V - Nestes termos, correta a decisão que reconsiderou a decisão agravada e, com fundamento no art. 255, § 4º, III, do RISTJ, deu provimento ao recurso especial para que o percentual fixado seja calculado sobre o proveito econômico e no patamar mínimo definido no §3º do art. 85 do CPC/2015.

VI - Agravo interno improvido.

(AgInt no AgInt nos EDcl no AREsp n. 1.513.648/SP, relator Ministro Francisco Falcão, Segunda Turma, julgado em 10/10/2022, DJe de 13/10/2022.)

 

AGRAVO INTERNO NO AGRAVO INTERNO NO AGRAVO INTERNO NOS EMBARGOS DE DECLARAÇÃO NO AGRAVO EM RECURSO ESPECIAL - EXECUÇÃO DE TÍTULO EXTRAJUDICIAL - DECISÃO MONOCRÁTICA QUE NEGOU PROVIMENTO AO RECLAMO. INSURGÊNCIA RECURSAL DA PARTE EXEQUENTE.

1. Segundo a tese firmada pela Corte Especial deste Superior Tribunal de justiça quanto ao alcance da norma prevista no art. 85, § 8º, do CPC/15, TEMA 1076, "i) A fixação dos honorários por apreciação equitativa não é permitida quando os valores da condenação, da causa ou o proveito econômico da demanda forem elevados. É obrigatória nesses casos a observância dos percentuais previstos nos §§ 2º ou 3º do artigo 85 do CPC - a depender da presença da Fazenda Pública na lide -, os quais serão subsequentemente calculados sobre o valor: (a) da condenação; ou (b) do proveito econômico obtido; ou (c) do valor atualizado da causa.

ii) apenas se admite arbitramento de honorários por equidade quando, havendo ou não condenação: (a) o proveito econômico obtido pelo vencedor for inestimável ou irrisório; ou (b) o valor da causa for muito baixo".

2. Nos termos da compreensão firmada pelas Turmas que compõem a Segunda Seção desta Colenda Corte, em face do princípio da causalidade, não se justifica a imposição de sucumbência ao exequente, frustrado em seu direito de crédito, em razão de prescrição intercorrente. Isso porque quem deu causa ao ajuizamento da execução foi o devedor que não cumpriu a obrigação de satisfazer dívida líquida e certa.
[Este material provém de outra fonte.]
/-- A stage reads and writes extents of its spaces (R170). -/
theorem binding_fits {c : Command} {st : Stage} {b : Binding} (h : s.WordsFit aw)
    (hb : binding c st s = some b) : b.len < 2 ^ aw ∧ b.cap < 2 ^ aw := by
  obtain ⟨h1, h2, h3, -, -, h6, -⟩ := h
  cases c <;> cases st <;> simp only [binding, Option.some.injEq, reduceCtorEq] at hb <;>
    subst hb <;> exact ⟨by assumption, by assumption⟩

end Sound

/-! ### A block that has completed, and a block that runs a stage -/

/-- What the invariant says of a block that runs command `c` (R41, R45). -/
structure State.Running (aw : Nat) (c : Command) (s : State) : Prop where
  sound : s.Sound aw
  phase : s.phase = .busy
  status : s.status = .ok
  trunc : s.trunc = false
  len : s.len = 0
  command : commandOf s.op = some c
  stage : StageInv c s

section Phases
variable {aw : Nat} {c : Command} {s t : State}

theorem State.Inv.running (h : s.Inv aw) (hb : s.phase = .busy) (hc : commandOf s.op = some c) :
    s.Running aw c := by
  obtain ⟨hs, ht, hl, c', hc', hi⟩ := h.busy_stage hb
  cases hc.symm.trans hc'
  exact ⟨h.sound, hb, hs, ht, hl, hc, hi⟩

theorem stage_ne_none_of_stageInv (h : StageInv c s) : s.stage ≠ .none := by
  intro hs
  simp only [StageInv, hs] at h

theorem State.Running.inv (h : s.Running aw c) : s.Inv aw where
  wf := h.sound.wf
  within := h.sound.within
  fit := h.sound.fit
  stage_iff := by simp [stage_ne_none_of_stageInv h.stage, h.phase]
  trunc_ok _ := h.status
  len_zero _ _ := h.len
  idle_clear hi := by simp [h.phase] at hi
  busy_stage _ := ⟨h.status, h.trunc, h.len, c, h.command, h.stage⟩

theorem State.Sound.inv_of_completed (h : s.Sound aw) (hd : Completed s)
    (ht : s.trunc = true → s.status = .ok)
    (hl : s.status ≠ .ok → s.status ≠ .malformedEscape → s.len = 0) : s.Inv aw where
  wf := h.wf
  within := h.within
  fit := h.fit
  stage_iff := by simp [hd.1, hd.2]
  trunc_ok := ht
  len_zero := hl
  idle_clear hi := by simp [hd.1] at hi
  busy_stage hb := by simp [hd.1] at hb

theorem State.Sound.inv_complete (h : s.Sound aw) {n : Nat} (hn : n < 2 ^ aw) :
    (s.complete n).Inv aw :=
  (h.complete hn).inv_of_completed ⟨rfl, rfl⟩ (fun _ => rfl) fun hs => absurd rfl hs

/-- An error keeps `LEN` only where it is MALFORMED_ESCAPE (R178, R210). -/
theorem State.Sound.inv_raise (h : s.Sound aw) (ht : s.trunc = false) (c : Command)
    (code : Status) : (s.raise c code).Inv aw :=
  (h.raise c code).inv_of_completed ⟨rfl, rfl⟩ (fun htr => by simp [ht] at htr)
    fun _ hm => if_neg fun hc => hm hc.1

/-! ### The stages of a command -/

theorem stageReturn_escape (c : Command) (s : State) (n : Nat) :
    s.stageReturn c .escape n = s.complete n := by cases c <;> rfl

theorem stageReturn_decompress (c : Command) (s : State) (n : Nat) :
    s.stageReturn c .decompress n = s.complete n := by cases c <;> rfl

theorem stageInv_compress (h : s.stage = .compress) :
    StageInv c s ↔ (c = .compress ∨ c = .encode) ∧ (c = .encode → 1 ≤ s.dstCap) ∧ CursorsZero s := by
  simp only [StageInv, h]

theorem stageInv_escape (h : s.stage = .escape) {b : Binding} (hb : binding c .escape s = some b) :
    StageInv c s ↔ 1 ≤ b.cap ∧ s.rp ≤ b.len ∧ s.wp ≤ b.cap - 1 ∧ s.rp ≤ s.wp ∧ s.wp ≤ 2 * s.rp
      ∧ s.midLen ≤ s.midCap ∧ (c = .escape → s.midLen = 0) := by
  simp only [StageInv, h, hb, Option.some.injEq, exists_eq_left']

theorem stageInv_unescape (h : s.stage = .unescape) {b : Binding}
    (hb : binding c .unescape s = some b) :
    StageInv c s ↔ b.len ≤ b.cap ∧ s.rp ≤ b.len ∧ s.wp ≤ s.rp ∧ s.rp ≤ 2 * s.wp ∧ s.midLen = 0 := by
  simp only [StageInv, h, hb, Option.some.injEq, exists_eq_left']

theorem stageInv_decompress (h : s.stage = .decompress) :
    StageInv c s ↔ (c = .decompress ∧ CursorsZero s)
      ∨ (c = .decode ∧ s.rp = s.srcLen ∧ s.wp = s.midLen ∧ s.midLen ≤ s.midCap) := by
  simp only [StageInv, h]

/-! ### The escape scan -/

theorem escapeFinish_inv {b : Binding} (h : s.Sound aw) (hcap : b.cap < 2 ^ aw)
    (hf : escapeFinish c b s = .next t) : t.Inv aw := by
  obtain ⟨hw, rfl⟩ := escapeFinish_next hf
  rw [stageReturn_escape]
  exact (h.store b.dst (by simp only [List.length_singleton]; omega)).inv_complete (by omega)

/-- A unit of one or two bytes keeps `RP ≤ WP ≤ 2 * RP` and leaves the terminator's place (R138). -/
theorem emitUnit_inv {out : List Byte} (h : s.Running aw c) (hout : out.length = 1 ∨ out.length = 2)
    (he : emitUnit c out s = .next t) : t.Inv aw := by
  obtain ⟨b, hb, hrp, hcase⟩ := emitUnit_next he
  obtain ⟨-, hst, hbind⟩ := runningStage_some.1 hb
  obtain ⟨hlen, hcap⟩ := binding_fits h.sound.fit hbind
  obtain ⟨h1, h2, h3, h4, h5, h6, h7⟩ := (stageInv_escape hst hbind).1 h.stage
  rcases hcase with ⟨hfit, rfl⟩ | ⟨-, hf⟩
  · have hsound : ((s.store b.dst s.wp out).advance 1 out.length).Sound aw :=
      (h.sound.store b.dst (by omega)).advance (by simp only [State.store_rp]; omega)
        (by simp only [State.store_wp]; omega)
    refine State.Running.inv (c := c) ⟨hsound, by simp [h.phase], by simp [h.status],
      by simp [h.trunc], by simp [h.len], by simp [h.command], ?_⟩
    refine (stageInv_escape (by simp [hst])
      ((binding_congr c .escape (by simp) (by simp) (by simp) (by simp)).trans hbind)).2 ?_
    simp only [State.advance_rp, State.advance_wp, State.advance_midLen, State.advance_midCap,
      State.store_rp, State.store_wp, State.store_midLen, State.store_midCap]
    exact ⟨h1, by omega, by omega, by omega, by omega, h6, h7⟩
  · exact escapeFinish_inv h.sound.truncated hcap hf

theorem escapeStep_inv {env : Config.Environment} (h : s.Running aw c)
    (he : escapeStep env c s = .next t) : t.Inv aw := by
  obtain ⟨b, hb, ⟨-, hf⟩ | ⟨-, hu⟩⟩ := escapeStep_next he
  · exact escapeFinish_inv h.sound (binding_fits h.sound.fit (runningStage_some.1 hb).2.2).2 hf
  · exact emitUnit_inv h (escapeOne_length _) hu

/-! ### The unescape scan -/

/-- A unit of one or two bytes becomes one byte, so `WP ≤ RP ≤ 2 * WP` (R162). -/
theorem consumeUnit_inv {size : Nat} {v : Byte} (h : s.Running aw c) (hsize : size = 1 ∨ size = 2)
    (hu : consumeUnit c size v s = .next t) : t.Inv aw := by
  obtain ⟨b, hb, hrp, ⟨-, rfl⟩ | ⟨hend, hwp, rfl⟩⟩ := consumeUnit_next hu
  · exact h.sound.inv_raise h.trunc ..
  · obtain ⟨-, hst, hbind⟩ := runningStage_some.1 hb
    obtain ⟨hlen, hcap⟩ := binding_fits h.sound.fit hbind
    obtain ⟨h1, h2, h3, h4, h5⟩ := (stageInv_unescape hst hbind).1 h.stage
    have hsound : ((s.store b.dst s.wp [v]).advance size 1).Sound aw :=
      (h.sound.store b.dst (by simp only [List.length_singleton]; omega)).advance
        (by simp only [State.store_rp]; omega) (by simp only [State.store_wp]; omega)
    refine State.Running.inv (c := c) ⟨hsound, by simp [h.phase], by simp [h.status],
      by simp [h.trunc], by simp [h.len], by simp [h.command], ?_⟩
    refine (stageInv_unescape (by simp [hst])
      ((binding_congr c .unescape (by simp) (by simp) (by simp) (by simp)).trans hbind)).2 ?_
    simp only [State.advance_rp, State.advance_wp, State.advance_midLen, State.store_rp,
      State.store_wp, State.store_midLen]
    exact ⟨h1, by omega, by omega, by omega, h5⟩

/-- The scan's finish completes UNESCAPE, and hands DECODE over to its decompress stage with
`MID_LEN = WP` (R159, R172). -/
theorem unescapeFinish_inv {b : Binding} (h : s.Running aw c) (hb : runningStage c .unescape s = some b)
    (hr : s.rp = b.len) : (s.stageReturn c .unescape s.wp).Inv aw := by
  obtain ⟨-, hst, hbind⟩ := runningStage_some.1 hb
  obtain ⟨h1, -, h3, -, -⟩ := (stageInv_unescape hst hbind).1 h.stage
  rcases binding_unescape hbind with ⟨rfl, rfl⟩ | ⟨rfl, rfl⟩
  · exact h.sound.inv_complete h.sound.fit.wp
  · exact State.Running.inv (c := .decode)
      { sound := h.sound.of_buffers (fun _ => rfl) { h.sound.fit with midLen := h.sound.fit.wp }
        phase := h.phase
        status := h.status
        trunc := h.trunc
        len := h.len
        command := h.command
        stage := (stageInv_decompress rfl).2 (.inr ⟨rfl, hr, rfl, h3.trans (hr.trans_le h1)⟩) }

theorem unescapeStep_inv {env : Config.Environment} (h : s.Running aw c)
    (hu : unescapeStep env c s = .next t) : t.Inv aw := by
  obtain ⟨b, hb, ⟨hr, rfl⟩ | ⟨-, ⟨-, hl⟩ | ⟨-, -, rfl⟩ | ⟨-, -, hp⟩⟩⟩ := unescapeStep_next hu
  · exact unescapeFinish_inv h hb hr
  · exact consumeUnit_inv h (.inl rfl) hl
  · exact h.sound.inv_raise h.trunc ..
  · exact consumeUnit_inv h (.inr rfl) hp

/-! ### The engine stages -/

/-- The compressed bytes complete COMPRESS, and hand ENCODE over to its escape stage with cleared
cursors (R117, R130, R171). -/
theorem compressReturn_inv {b : Binding} {out : List Byte} {draw : Nat} (h : s.Running aw c)
    (hb : runningStage c .compress s = some b) (hout : out.length ≤ b.cap) :
    ((s.drawn.deliver b out draw).stageReturn c .compress out.length).Inv aw := by
  obtain ⟨-, hst, hbind⟩ := runningStage_some.1 hb
  have hcap := (binding_fits h.sound.fit hbind).2
  obtain ⟨-, hdst, -⟩ := (stageInv_compress hst).1 h.stage
  have hsound := h.sound.drawn.deliver b (by omega : out.length ≤ 2 ^ aw) draw
  rcases binding_compress hbind with ⟨rfl, rfl⟩ | ⟨rfl, rfl⟩
  · exact hsound.inv_complete (by omega)
  · have hz := Nat.two_pow_pos aw
    refine State.Running.inv (c := .encode)
      { sound := hsound.of_buffers (fun _ => rfl)
          { hsound.fit with midLen := hout.trans_lt hcap, rp := hz, wp := hz }
        phase := by simp [State.stageReturn, h.phase]
        status := by simp [State.stageReturn, h.status]
        trunc := rfl
        len := by simp [State.stageReturn, h.len]
        command := by simp [State.stageReturn, h.command]
        stage := (stageInv_escape rfl rfl).2 ?_ }
    have hdst := hdst rfl
    simp only [State.srcToMid] at hout
    simp [State.stageReturn, State.midToDst, hdst, hout]

theorem compressStep_inv {env : Config.Environment} (h : s.Running aw c)
    (hs : compressStep env c s = .next t) : t.Inv aw := by
  obtain ⟨b, hb, ⟨-, rfl⟩ | ⟨-, ⟨-, rfl⟩ | ⟨hout, ⟨-, rfl⟩ | ⟨-, rfl⟩⟩⟩⟩ := compressStep_next hs
  · exact h.sound.drawn.inv_raise h.trunc ..
  · exact (h.sound.drawn.havoc ..).inv_raise (by simp [h.trunc]) ..
  · exact (h.sound.drawn.havoc ..).inv_raise (by simp [h.trunc]) ..
  · exact compressReturn_inv h hb hout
Precedentes.

3. Agravo interno desprovido.

(AgInt no AgInt no AgInt nos EDcl no AREsp n. 1.613.332/SP, relator Ministro Marco Buzzi, Quarta Turma, julgado em 26/9/2022, DJe de 29/9/2022.)

 

Portanto, in casu, resta incabível a fixação de honorários advocatícios por equidade.

É o quanto basta.

 

IV. DISPOSITIVO

Com estes fundamentos, NEGO PROVIMENTO ao recurso, mantida a sentença impugnada em todos os seus termos.

Mantenho os honorários advocatícios fixados na origem.

Sem parecer de mérito do Ministério Público Superior.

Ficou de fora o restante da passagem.